Feature Articles: System LSI Design for Broadband Optical Access Network Systems
Cooperative Hardware/software Design Technology
In this article, we introduce a hardware/software co-design simulation method for testing the cooperative design of hardware and software for system-on-a-chip (SoC) devices. For SoCs, which incorporate dedicated processing circuits and a processor, combined testing of the software running on the processor and the operations of the dedicated circuits must be done from the initial design stages in order to reduce the amount of redesign and the turnaround time, i.e., the number of person-hours of work required. Our cooperative simulation method uses virtual hardware. We discuss its effectiveness by referring to real examples.
In the design of system-on-a-chip (SoC) devices, it is extremely important to design so that the hardware, which handles specialized processing, and the software running on the microprocessor, operate cooperatively. In other words, the design process must also be cooperative. How can this be tested?
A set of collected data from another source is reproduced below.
-- ==== Sys2Proof/Machine/Ckpt.lean ====
section
/-! DEFINITION. Checkpoints (R404 to R408, R429): the descriptor, the stripes and their parity, sealing and restoring. What
a peer holds or answers is its own: its bytes, and whether a line of its area is there and good, are free (log 62). -/
namespace Sys2Proof.Machine
open Sys2Proof

/-! ## The descriptor (R404) -/

/-- A group descriptor with its region list. -/
structure CkptDesc where
  op : Nat
  n : Nat
  k : Nat
  pos : Nat
  area : Nat                   -- tier L byte offset
  rsize : Nat
  job : Nat
  serial : Nat
  pkgs : List Nat
  regs : List (Nat × Nat) := []
  deriving DecidableEq, Repr

/-- The 128 bytes of a descriptor for a packet; none where they break a limit. -/
def ckptDesc (mypkg : Nat) (x : Pkt) (b : List Byte) : Option (CkptDesc × Nat) :=
  let w0 := field b 0 8
  let w2 := field b 0x10 8
  let k := x.word 4 % 256
  let n := bitsOf 15 8 w0
  let pos := bitsOf 23 16 w0
  let pkgs := (pieces_ 2 32 (b.drop 0x40)).map natOf
  let nreg := bitsOf 47 32 w2
  if w0 % 256 ≤ 1 ∧ bitsOf 63 24 w0 = 0 ∧ n = k + 2 ∧ pos < n ∧ field b 8 8 < 2 ^ 44 ∧ field b 8 8 % 4096 = 0 ∧
      w2 % 2 ^ 32 % 256 = 0 ∧ bitsOf 63 48 w2 = 0 ∧ 1 ≤ nreg ∧ nreg ≤ 64 ∧ allZero (slice b 0x28 24) ∧
      (pkgs.take n).all (· < 1024) ∧ (pkgs.drop n).all (· = 0) ∧ pkgs.getD pos 1024 = mypkg ∧ x.word 2 % 128 = 0 then
    some ({ op := w0 % 256, n := n, k := k, pos := pos, area := field b 8 8, rsize := w2 % 2 ^ 32, job := field b 0x18 8
            serial := x.word 3, pkgs := pkgs.take n }, nreg)
  else none

/-- The region list; none where it breaks a limit. -/
def ckptRegs (rsize : Nat) (ps : List (List Byte)) : Option (List (Nat × Nat)) :=
  let regs := ps.map fun p => (field p 0 8, field p 8 8)
  if regs.all (fun r => r.1 % 256 = 0 && r.2 % 256 = 0) && (regs.map Prod.snd).sum = rsize then some regs else none

/-- Read the descriptor of a packet with its regions: the reason of a failure, or the descriptor. -/
def State.readCkpt (s : State) (v : Vd) (x : Pkt) : State × Except Nat CkptDesc :=
  match s.vdRead v (x.word 2) 128 with
  | (s, .error c) => (s, .error c)
  | (s, .ok b) =>
    match ckptDesc s.fabric.mypkg x b with
    | none => (s, .error illegalEnc)
    | some (d, nreg) =>
      match s.vdRead v (x.word 5) (16 * nreg) with
      | (s, .error c) => (s, .error c)
      | (s, .ok r) => match ckptRegs d.rsize (pieces_ 16 nreg r) with
        | none => (s, .error illegalEnc)
        | some regs => (s, .ok { d with regs := regs })

/-! ## Stripes and parity (R405) -/

/-- Stripes of a group. -/
def CkptDesc.stripes (d : CkptDesc) : Nat := (d.n * d.rsize + 256 * d.k - 1) / (256 * d.k)
/-- The position that holds member `j` of stripe `st`. -/
def CkptDesc.holder (d : CkptDesc) (st j : Nat) : Nat := (st + j) % d.n
/-- The member of stripe `st` a position holds. -/
def CkptDesc.member (d : CkptDesc) (st pos : Nat) : Nat := (pos + d.n - st % d.n) % d.n
/-- The position whose state unit `u` is; none beyond the state. -/
def CkptDesc.owner (d : CkptDesc) (u : Nat) : Option Nat := if 256 * u < d.n * d.rsize then some (256 * u / d.rsize) else none

/-- The DVA of byte `o` of this position's regions. -/
def regionAt : List (Nat × Nat) → Nat → Nat
  | [], _ => 0
  | (a, n) :: t, o => if o < n then a + o else regionAt t (o - n)

/-- Multiplication by 2 in GF(2^8) with the polynomial 0x11D. -/
def gfDouble (b : Byte) : Byte := (b <<< 1) ^^^ (if b.getLsbD 7 then 0x1D#8 else 0#8)

/-- Multiplication in that field, over the low `n` bits of the first factor. -/
def gfMulBits : Nat → Nat → Byte → Byte
  | 0, _, _ => 0#8
  | n + 1, a, b => (if a % 2 = 1 then b else 0#8) ^^^ gfMulBits n (a / 2) (gfDouble b)
def gfMul (a b : Byte) : Byte := gfMulBits 8 a.toNat b
/-- 2^j in the field. -/
def gfPow2 : Nat → Byte
  | 0 => 1#8
  | j + 1 => gfDouble (gfPow2 j)
/-- b^n in the field. -/
def gfPow (b : Byte) : Nat → Byte
  | 0 => 1#8
  | n + 1 => gfMul b (gfPow b n)
/-- The inverse: b^254. -/
def gfInv (b : Byte) : Byte := gfPow b 254

/-- Two rows of bytes added. -/
def gfAdd (a b : List Byte) : List Byte := List.zipWith (· ^^^ ·) a b
def gfScale (c : Byte) (a : List Byte) : List Byte := a.map (gfMul c)
/-- The sum of rows, `n` bytes each. -/
def gfSum (n : Nat) (l : List (List Byte)) : List Byte := l.foldl gfAdd (List.replicate n 0#8)

/-- P of the data members, and Q: the sum of 2^j × D_j. -/
def parityP (n : Nat) (ds : List (List Byte)) : List Byte := gfSum n ds
def parityQ (n : Nat) (ds : List (List Byte)) : List Byte := gfSum n (ds.zipIdx.map fun (x, j) => gfScale (gfPow2 j) x)

/-! ## Sealing a line (R429) -/

/-- The IV of a member line. -/
def ckptIv (st j l : Nat) : List Byte := bigBytes 4 st ++ bigBytes 1 j ++ bigBytes 1 l ++ List.replicate 6 0#8

/-- The sealing keys of a world for a job and serial (R412). -/
def CkptDesc.sealKey (d : CkptDesc) (wk : BitVec 256) (label : String) : BitVec 256 := kdf wk label (bigBytes 8 d.job ++ bigBytes 8 d.serial)

/-- The ciphertext of a line, or its plaintext again. -/
def CkptDesc.cipher (d : CkptDesc) (wk : BitVec 256) (st j l : Nat) (bs : List Byte) : List Byte :=
  xorBytes bs (ctrStream (aesKeys (hashBytes (d.sealKey wk "SEALE"))) (ckptIv st j l) 2 64)
/-- The 56-bit tag of a ciphertext. -/
def CkptDesc.tagOf (d : CkptDesc) (wk : BitVec 256) (st j l : Nat) (ct : List Byte) : Nat :=
  bigNat ((gmac (hashBytes (d.sealKey wk "SEALI")) (ckptIv st j l) ct).take 7)

/-- PAs of the area: a member line, and its tag. -/
def CkptDesc.lineAt (d : CkptDesc) (st l : Nat) : Nat := 2 ^ 58 + d.area + 4096 + 256 * st + 64 * l
def CkptDesc.tagAt (d : CkptDesc) (st l : Nat) : Nat := 2 ^ 58 + d.area + 4096 + 256 * d.stripes + 8 * (4 * st + l)

/-- The area header (R406). -/
def CkptDesc.header (d : CkptDesc) (st : Nat) : List Byte :=
  bytesOf 4 0x4B484749 ++ bytesOf 2 1 ++ bytesOf 2 st ++ bytesOf 8 d.serial ++ bytesOf 8 d.job ++ bytesOf 1 d.k ++ bytesOf 1 d.n ++
  bytesOf 1 d.pos ++ bytesOf 1 0 ++ bytesOf 4 d.stripes ++ List.replicate 32 0#8

/-- A keeper's access of the area for a VD passes the partition matrix where a quire of the VD is granted its port (R418). -/
def State.areaOk (s : State) (v : Vd) (pa : Nat) : Bool := s.pcmOk (quiresOf v.quires) pa

/-- Write bytes of the area under key ID 0; PERM where its port is not granted, or the fault of a home that does not take
them. -/
def State.areaWrite (s : State) (v : Vd) (pa : Nat) (bs : List Byte) : State × Option Nat :=
  (runParts pa bs.length).foldl (fun (r : State × Option Nat) p =>
    match r with
    | (s, none) => if !s.areaOk v p.addr then (s, some perm) else match s.homeWriteNow false false false p.addr 0 ((bs.drop (p.addr - pa)).take p.len) with
      | (s, .ok ()) => (s, none)
      | (s, .fault c) => (s, some c)
      | (s, .held _) => (s, some notPresent)
    | r => r) (s, none)

/-- Read bytes of the area under key ID 0, checked in the same way. -/
def State.areaRead (s : State) (v : Vd) (pa n : Nat) : Except Nat (List Byte) :=
  if (runParts pa n).all fun p => s.areaOk v p.addr then (s.paRead 0 pa n).2 else .error perm

/-- World key of a VD. -/
def State.wkOf (s : State) (v : Vd) : BitVec 256 := match s.world? v.world with
  | some w => w.wk
  | none => 0#256

/-! ## Sealing (R407) -/

/-- The 256 bytes of a data unit: this position's own are read in the VD's context, a peer's are the peer's, which may also
answer with a fault of R400 or be lost (R396). -/
def State.readUnit (s : State) (v : Vd) (d : CkptDesc) (u : Nat) : State × Except Nat (List Byte) :=
  match d.owner u with
  | none => (s, .ok (List.replicate 256 0#8))
  | some p =>
    if p = d.pos then s.vdRead v (regionAt d.regs (256 * u % d.rsize)) 256
    else if !s.reachable (d.pkgs.getD p 0) then (s, .error fabricLoss)
    else match s.peerOutcome (poisonF :: peerFaults) with
      | (s, some c) => (s, .error c)
      | (s, none) => let (s, bs) := s.peerBytes 256; (s, .ok bs)

/-- The data members of a stripe. -/
def State.readStripe (s : State) (v : Vd) (d : CkptDesc) (st : Nat) : State × Except Nat (List (List Byte)) :=
  (List.range d.k).foldl (fun (r : State × Except Nat (List (List Byte))) j =>
    match r with
    | (s, .ok acc) => match s.readUnit v d (d.k * st + j) with
      | (s, .ok bs) => (s, .ok (acc ++ [bs]))
      | (s, .error c) => (s, .error c)
    | r => r) (s, .ok [])

/-- The member of a stripe this position holds, in plain. -/
def State.formMember (s : State) (v : Vd) (d : CkptDesc) (st : Nat) : State × Except Nat (List Byte) :=
  let j := d.member st d.pos
  if j < d.k then s.readUnit v d (d.k * st + j)
  else match s.readStripe v d st with
    | (s, .ok ds) => (s, .ok (if j = d.k then parityP 256 ds else parityQ 256 ds))
    | (s, .error c) => (s, .error c)

/-- Seal one stripe's member into the area: the fault of a region or of the area. -/
def State.sealStripe (s : State) (v : Vd) (d : CkptDesc) (st : Nat) : State × Option Nat :=
  match s.formMember v d st with
  | (s, .error c) => (s, some c)
  | (s, .ok bs) =>
    let j := d.member st d.pos
    let wk := s.wkOf v
    (List.range 4).foldl (fun (r : State × Option Nat) l =>
      match r with
      | (s, none) =>
        let ct := d.cipher wk st j l (slice bs (64 * l) 64)
        match s.areaWrite v (d.lineAt st l) ct with
        | (s, none) => s.areaWrite v (d.tagAt st l) (bytesOf 8 (d.tagOf wk st j l ct))
        | r => r
      | r => r) (s, none)

/-! ## Restoring (R408) -/

/-- What a restore finds of a member line. -/
inductive CkptLine where
  | good (bs : List Byte)
  | absent
  | macFail
  deriving DecidableEq, Repr

/-- A line of this position's own area. -/
def State.ownLine (s : State) (v : Vd) (d : CkptDesc) (st j l : Nat) : CkptLine :=
  match s.areaRead v (2 ^ 58 + d.area) 64 with
  | .error _ => .absent
  | .ok h =>
    if field h 0 4 ≠ 0x4B484749 ∨ field h 8 8 ≠ d.serial ∨ field h 16 8 ≠ d.job ∨ field h 6 2 ≠ 1 then .absent
    else match s.areaRead v (d.lineAt st l) 64, s.areaRead v (d.tagAt st l) 8 with
      | .ok ct, .ok t =>
        let wk := s.wkOf v
        if natOf t % 2 ^ 56 = d.tagOf wk st j l ct then .good (d.cipher wk st j l ct) else .macFail
      | _, _ => .macFail

/-- Free values a restore takes from `fresh` on: whether each peer's header holds, then 65 a line. -/
def CkptDesc.lineDraw (d : CkptDesc) (base st j l : Nat) : Nat := base + d.n + 65 * (4 * (d.n * st + j) + l)
/-- How many they are. -/
def CkptDesc.draws (d : CkptDesc) : Nat := d.n + 65 * 4 * d.n * d.stripes

/-- Line `l` of member `j` of a stripe, as a restore finds it: a peer's is what the peer holds. -/
def State.memberLine (s : State) (v : Vd) (d : CkptDesc) (base st j l : Nat) : CkptLine :=
  let h := d.holder st j
  let at_ := d.lineDraw base st j l
  if h = d.pos then s.ownLine v d st j l
  else if !s.reachable (d.pkgs.getD h 0) ∨ Config.freeHostByte (base + h) = 0#8 then .absent
  else if Config.freeHostByte at_ = 0#8 then .macFail
  else .good ((List.range 64).map fun i => Config.freeHostByte (at_ + 1 + i))

def CkptLine.bytes? : CkptLine → Option (List Byte)
  | .good bs => some bs
  | _ => none

/-- Data line `j` of a stripe rebuilt from the members that are good: those of `ls`, in member order. -/
def CkptDesc.rebuild (d : CkptDesc) (j : Nat) (ls : List CkptLine) : Option (List Byte) :=
  let row (i : Nat) : Option (List Byte) := (ls.getD i .absent).bytes?
  let others := (List.range d.k).filter (· ≠ j)
  let known := others.filterMap fun i => (row i).map fun x => (i, x)
  let sumP := gfSum 64 (known.map Prod.snd)
  let sumQ := gfSum 64 (known.map fun (i, x) => gfScale (gfPow2 i) x)
  match others.filter (fun i => (row i).isNone), row d.k, row (d.k + 1) with
  | [], some p, _ => some (gfAdd p sumP)
  | [], none, some q => some (gfScale (gfInv (gfPow2 j)) (gfAdd q sumQ))
  | [i], some p, some q =>
    let a := gfAdd p sumP
    let b := gfAdd q sumQ
    some (gfScale (gfInv (gfPow2 i ^^^ gfPow2 j)) (gfAdd b (gfScale (gfPow2 i) a)))
  | _, _, _ => none

/-- What a restore has formed so far, and the lines it has met and rebuilt. -/
structure Restored where
  bytes : List Byte := []
  absent : List (Nat × Nat × Nat) := []
  failed : List (Nat × Nat × Nat) := []
  rebuilt : Nat := 0
  lost : Option Nat := none    -- the stripe with too many erasures
  deriving DecidableEq, Repr

/-- A line is met: an erased one is counted once. -/
def Restored.meet (r : Restored) (key : Nat × Nat × Nat) : CkptLine → Restored
  | .good _ => r
  | .absent => { r with absent := if r.absent.contains key then r.absent else key :: r.absent }
  | .macFail => { r with failed := if r.failed.contains key then r.failed else key :: r.failed }

/-- Form line `l` of a unit. -/
def State.restoreLine (s : State) (v : Vd) (d : CkptDesc) (base u : Nat) (r : Restored) (l : Nat) : Restored :=
  if r.lost.isSome then r
  else
    let st := u / d.k
    let j := u % d.k
    let x := s.memberLine v d base st j l
    let r := r.meet (st, j, l) x
    match x with
    | .good bs => { r with bytes := r.bytes ++ bs }
    | _ =>
      let ls := (List.range d.n).map fun i => s.memberLine v d base st i l
      let r := ls.zipIdx.foldl (fun (r : Restored) (y, i) => if i = j then r else r.meet (st, i, l) y) r
      match d.rebuild j ls with
      | some bs => { r with bytes := r.bytes ++ bs, rebuilt := r.rebuilt + 1 }
      | none => { r with lost := some st }

/-- Form every line of this position's regions. -/
def State.restoreAll (s : State) (v : Vd) (d : CkptDesc) (base : Nat) : Restored :=
  (List.range (d.rsize / 256)).foldl (fun (r : Restored) i =>
    (List.range 4).foldl (fun (r : Restored) l => s.restoreLine v d base (d.pos * d.rsize / 256 + i) r l) r) {}

/-- Write the regions: the fault of one that does not take its bytes. -/
def State.writeRegions (s : State) (v : Vd) (bs : List Byte) : List (Nat × Nat) → State × Option Nat
  | [] => (s, none)
  | (a, n) :: t => match s.vdWrite v a (bs.take n) with
    | (s, .ok ()) => s.writeRegions v (bs.drop n) t
    | (s, .error c) => (s, some c)

/-- A count of RESULT: 16 bits; what a larger one reads as is free. -/
def State.resultField (s : State) (n : Nat) : State × Nat :=
  if n < 2 ^ 16 then (s, n) else ({ s with fresh := s.fresh + 1 }, (Config.freeWord s.fresh).toNat % 2 ^ 16)

/-- Write RESULT and end the packet; a fault of the write is the packet's (R283). -/
def State.endCkpt (s : State) (p : PktId) (v : Vd) (x : Pkt) (rebuilt macs absents : Nat) : State :=
  let (s, a) := s.resultField rebuilt
  let (s, b) := s.resultField macs
  let (s, c) := s.resultField absents
  match s.vdWrite v (x.word 2 + 0x20) (bytesOf 8 (a + b * 2 ^ 16 + c * 2 ^ 32)) with
  | (s, .ok ()) => s.endPkt p 0
  | (s, .error code) => s.endPkt p code

/-- A restore, its reads and its writes at one instant; an area whose port is not granted raises PERM (R418). -/
def State.restore (s : State) (p : PktId) (v : Vd) (x : Pkt) (d : CkptDesc) : State :=
  let base := s.fresh
  let s : State := { s with fresh := base + d.draws }
  let r := s.restoreAll v d base
  if !([2 ^ 58 + d.area, d.tagAt d.stripes 0].all (s.areaOk v)) then s.endPkt p perm
  else match r.lost with
  | some st => (s.modPkt p fun x => { x with dataHi := st }).endPkt p integrity
  | none => match s.writeRegions v r.bytes d.regs with
    | (s, some c) => s.endPkt p c
    | (s, none) => s.endCkpt p v x r.rebuilt r.failed.length r.absent.length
The microprocessor operates according to what is written in its program (software). On the other hand, the dedicated processing circuits process data continuously according to how the hardware has been designed and a clock signal. Thus, the operation of the two must be checked to ensure that they do not cause a conflict, mismatch, deadlock, or other type of performance drop. This is cooperative design evaluation.
The evaluation results can affect the system architecture greatly, so such an evaluation must be done from the initial stages and from the top level of design. However, at the top-level design stage, there is no actual hardware. It would be nice to build an overall prototype including both the microprocessor and dedicated circuits, put them together and test them, but development usually cannot wait for this. Systems being implemented as SoCs have recently become extremely complex, so that even building or rebuilding a single prototype can take several weeks or months. For this reason, it has become necessary to simulate the hardware together with the system software before prototyping it; in other words, one must perform a hardware/software co-design simulation.
2. Virtual hardware
To implement co-design simulation, we need a simulator for virtual hardware. Physical hardware operates with a clock signal for input and output to the dedicated circuits so the processor can read from and write to it, but virtual hardware does not have a physical clock. Instead, attention must be paid to the sequencing and dependencies of reading and writing and to the input and output between the processor and dedicated circuits, and the simulator must be built to maintain these relationships.
Before the design of the dedicated circuits is complete, one does not know how many clock cycles will be required for these circuits to complete their operation. However, the correct sequencing and dependencies for reading and writing are correctly coded in the virtual hardware, so the virtual hardware can respond to the software behavior without conflict. This makes co-design simulation possible from the top-level design stages.
3. Issues being addressed
We have applied this type of co-design simulation using virtual hardware to the evaluation of SoC designs for optical access systems. As a result, we have confirmed the usefulness of the method. The new process is shown in Fig. 1 together with the conventional design process. The lower half of the figure shows the conventional design process centered on hardware. Here, the hardware was the only specification to achieve. However, in hardware/software co-design, which allows cooperative testing with the software, part of the specification is achieved with software. The hardware/software co-design process can handle a wider specification range than the conventional design process. Moreover, whereas the conventional design process creates a hardware netlist, the cooperative design process creates two netlists—one for the dedicated circuits and another that connects the processor and dedicated circuits—and software object code that controls the processor’s behavior. Therefore, Specification and Netlist are grayed out in the lower half of Fig. 1 because they cover different ranges to those in the upper half.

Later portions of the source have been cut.